Mumps is a childhood illness which commonly affects children aged two years and over although it can occur at any age and can affect adults. It is a viral infection of the saliva-producing parotid glands which can be found just below and in front of the ears. It can occur at any time of year but is much more prevalent in winter and spring.


Symptoms usually appear 2-3 weeks after being in contact with an infected person. The first signs of mumps usually include a high temperature and a headache. The salivary glands in the neck can then become swollen and sore. Often the swelling occurs unevenly, affecting one side of the face before the other. The swelling can last between four and eight days. As a result of the swelling you may have difficulty chewing and swallowing and may develop a sore throat.You may also experience tiredness, loss of appetite, abdominal pain and a dry mouth.

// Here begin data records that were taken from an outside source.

-- ==== Sys2Proof/Tests/Slice0.lean ====
section
/-!
SUPPORT. Tests of one step each, and for every statement with hypotheses a state and operands that meet them.
-/

namespace Sys2Proof.Tests
open Sys2Proof.Machine Sys2Proof.Safety

set_option Elab.async false

/-! Small states. -/

/-- First address of SCRATCH slice 0: where the thread of the tests fetches. -/
def pc0 : Nat := 0x100000000000

/-- Context 0 runs; its page table is in frame 1, its ring and event queue are in a host window of 1 MiB. -/
def ctx0 : Ctx :=
  { st := .running, ringHost := true, ringBase := 0x10000, ringLog2 := 4, evqBase := 0x20000, evqLog2 := 4, quantum := 5, job := 7
    ptRoot := 0x200000
    windows := [(0, (0x10000, 0x100000))]
    lease := { terraces := 1, basins := 1, slices := 3, regionCount := 16 } }

/-- Host port 0, with the platform view and contexts 0 to 7. -/
def port0 : Port :=
  { created := true, platform := true, ctxCount := 8, terraces := 255, basins := 63, slices := 0xFF, frameCount := 64, lanes := 2 }

/-- A channel of jet 0 with room for two messages of two flits, and the source that it has. -/
def chan (held : List (Nat × Option Slot)) : Channel :=
  { st := .opened, any := true, base := 0x200000001000, slots := 2, largest := 2, sources := 1, conns := [(0, 4)], msgs := held, next := 1 }

/-- Jet 0: channel 5 holds a message, channel 6 is ORDERED, channel 7 holds none, channel 8 has no source; connections 0 and 1 to a jet and 2
and 3 to a row port, the first of each with a credit; connection 4 to channel 7 of jet 0 with a message in flight; barriers: 0 with
one of two arrivals, 1 BROKEN, 2 not initialised, and 3 complete. -/
def jets0 : Jets :=
  { terraces := [(0, { lease := some 0 })]
    chans := [(5, chan [(0, some ⟨0, 4, 1, 9, 0, false⟩)]), (6, { chan [] with any := false }), (7, chan []), (8, { chan [] with conns := [] })]
    conns := [(0, { used := true, dst := 1, ch := 3, credits := 1, largest := 2 }), (1, { used := true, dst := 1, ch := 3, largest := 2 }),
              (2, { used := true, dst := 0x1000, credits := 1, largest := 1 }), (3, { used := true, dst := 0x1000, largest := 1 }),
              (4, { used := true, dst := 0, ch := 7, credits := 1, largest := 2 })]
    bars := [(0, { init := true, members := 2, arrivals := 1 }), (1, { init := true, broken := true, members := 2 }),
             (3, { init := true, members := 1, gen := 1 })]
    msgs := [{ src := 0, srcIdx := 4, dst := 0, ch := 7, tag := 3, thread := 9, data := List.replicate 64 1 }] }

/-- After the lock: context 0 holds terrace 0, basin 0, slices 0 and 1, and frames 1 to 3; its first page is frame 2, writable. -/
def base : State :=
  { csr := resetRegs
    boot := { inReset := false, locked := true, st := .locked, udsLatched := true, aliasValid := true }
    host := { ctxs := [(0, ctx0)], ports := [(0, port0)], frames := [(1, 1), (2, 1), (3, 1)] }
    jets := jets0
    basins := [(0, { lease := some 0 })]
    mem := { slices := [(0, { lease := some 0 }), (1, { lease := some 0 })]
             cells := [(0x200000, 0x01), (0x200001, 0x10), (0x200002, 0x20), (0x201000, 0x03), (0x201002, 0x40)] } }

/-- In every state, a step whose reads find nothing wrong. -/
theorem reads_nil (s : State) : Claim.Reads [] s s := ⟨rfl, by simp [undisturbed]⟩

/-- In every state, a step one of whose reads is uncorrectable: two wrong bits of a word of cistern slice 0. -/
theorem readFails_slice (s : State) : Claim.ReadFails [⟨pc0, [0, 1]⟩] s (memChecks [⟨pc0, [0, 1]⟩] s).2 := rfl

/-- Jet 0 with one thread, and the word at its program counter in the instruction cache. -/
def jetAt (x : Thread) (w : Word) : State :=
  { base with jets := { base.jets with threads := [(0, x)], icache := [(pc0, some w)] } }

/-- A READY thread of jet 0 with values in its registers. -/
def thr (regs : SMap Word) : Thread := { st := .ready, pc := BitVec.ofNat 64 pc0, regs }

/-- Thread 0 of jet 0 issues a word. -/
def iss (w : Word) (parity : Nat := 0) (parts : Nat := 8192) : Issue := { jet := 0, thread := 0, word := w, parity, parts }

/-- A word with its guard off (R77): OP, FN, D, A, B, IMM. -/
def word (op fn d a b imm : Nat) : Word :=
  BitVec.ofNat 64 (op * 2 ^ 58 + d * 2 ^ 49 + a * 2 ^ 45 + b * 2 ^ 41 + fn * 2 ^ 32 + imm)

/-- The state after the thread's issue slot. -/
def jetQ (regs : SMap Word) (w : Word) : State := takeSlot (jetAt (thr regs) w) 0 0

theorem ready_jetAt (regs : SMap Word) (w : Word) (feed : Bool) :
    readyThreads (jetAt (thr regs) w) 0 feed = if feed then [] else [0] := by
  cases feed <;> simp [readyThreads, jetAt, thr]

theorem nextThread_jetAt (regs : SMap Word) (w : Word) : nextThread (jetAt (thr regs) w) 0 = some 0 := by
  simp [nextThread, contested, ready_jetAt, nextAbove]

theorem canIssue_jetAt (regs : SMap Word) (w : Word) (p n : Nat) (hn : 0 < n) :
    canIssue (jetAt (thr regs) w) (iss w p n) = some 0 := by
  simp only [canIssue, iss, nextThread_jetAt]
  simp [jetAt, thr, base, jets0, getThread, SMap.get, inRange, unitsRun, ctxOfJet, getTerrace, getCtx, ctx0, hn]

theorem thread_jetAt (regs : SMap Word) (w : Word) (p n : Nat) : threadAt (jetAt (thr regs) w) (iss w p n) = thr regs := by
  simp [threadAt, iss, jetAt, getThread, SMap.get]

theorem pc_jetAt (regs : SMap Word) (w : Word) (p n : Nat) : (threadAt (jetAt (thr regs) w) (iss w p n)).pc.toNat = pc0 := by
  simp [threadAt, iss, jetAt, thr, getThread, SMap.get, pc0]

theorem fetchable_jetAt (regs : SMap Word) (w : Word) : fetchable (jetAt (thr regs) w) 0 pc0 = true := by
  simp [fetchable, locate, jetAt, base, getSlice, SMap.get, pc0]

theorem fetched_jetAt (regs : SMap Word) (w : Word) (p n : Nat) :
    fetched (jetQ regs w) 0 (iss w p n).jet (threadAt (jetAt (thr regs) w) (iss w p n)).pc.toNat (iss w p n).word =
      some (jetQ regs w) := by
  rw [pc_jetAt]
  have : SMap.get none (jetQ regs w).jets.icache (icKey (iss w p n).jet pc0) = some w := by
    simp only [icKey, iss, jetQ, takeSlot, jetAt, Nat.zero_mul, Nat.zero_add, SMap.get, if_true]
  unfold fetched
  rw [this]
  simp [iss]

theorem fetching (regs : SMap Word) (w : Word) (p n : Nat) (hn : 0 < n) :
    Fetching (iss w p n) 0 (jetAt (thr regs) w) (jetQ regs w) where
  can := canIssue_jetAt regs w p n hn
  aligned := by rw [pc_jetAt]; decide +kernel
  reach := by rw [pc_jetAt]; exact fetchable_jetAt regs w
  fetch := fetched_jetAt regs w p n
  sound := rfl

theorem issuing (regs : SMap Word) (w : Word) (n : Nat) (hn : 0 < n) (hl : legal (fieldsOf w) = true)
    (hg : guardOn (thr regs) (fieldsOf w) = true) : Issuing (iss w 0 n) 0 (jetAt (thr regs) w) (jetQ regs w) where
  can := canIssue_jetAt regs w 0 n hn
  aligned := (fetching regs w 0 n hn).aligned
  reach := (fetching regs w 0 n hn).reach
  fetch := ⟨_, _, fetched_jetAt regs w 0 n, rfl, by simp [undisturbed], by simp only [fetchReported, iss, if_true]⟩
  kept := rfl
  legal := hl
  guarded := by rw [thread_jetAt]; exact hg
  parity := Nat.zero_lt_two

/-- Register `r` of thread 0 of jet 0 after an outcome. -/
def regAfter (o : Res) (r : Nat) : Nat :=
  match o with
  | .next s => ((getThread s 0 0).reg r).toNat
  | _ => 2 ^ 64

/-- Thread 0 of jet 0 after an outcome. -/
def thrAfter (o : Res) : Thread :=
  match o with
  | .next s => getThread s 0 0
  | _ => {}

/-- What a predicate says of the state after an outcome. -/
def after (o : Res) (p : State → Bool) : Bool :=
  match o with
  | .next s => p s
  | _ => false

/-! Encodings: words written out from R77 and the tables of chapter 03. -/

theorem test_fields_add : fieldsOf 0x0406_4400_0000_0000 =
    { op := 1, ge := false, gn := false, gp := 0, d := 3, a := 2, b := 2, fn := 0, imm := 0 } := by decide +kernel
theorem test_fields_guard : fieldsOf 0x0B64_2603_FFFF_FFFF =
    { op := 2, ge := true, gn := true, gp := 3, d := 2, a := 1, b := 3, fn := 3, imm := 0xFFFFFFFF } := by decide +kernel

Symptoms are usually quite mild in children and a third of children experience no symptoms at all. However, the effects of the virus can be much more serious in adults. Adolescent and adult females can get inflammation of the ovaries and males can get inflammation of the testicles.


Mumps is caused by the paramyxovirus. It is contagious and can be released into the air in tiny airborne droplets when a person coughs or sneezes. These droplets circulate and can then enter another person's body through their mouth or nose. The virus can also be passed by close contact. If you shake someone's hand after they have sneezed or wiped their nose and then put your fingers in your mouth, then this can spread the virus.

A person with mumps is infectious from several days (up to a week) before the swelling appears until several days after the swelling goes down.

Avoiding Mumps

Anyone with mumps should avoid contact with others until five days after the glands begin to swell. Children should stay away from school during this time.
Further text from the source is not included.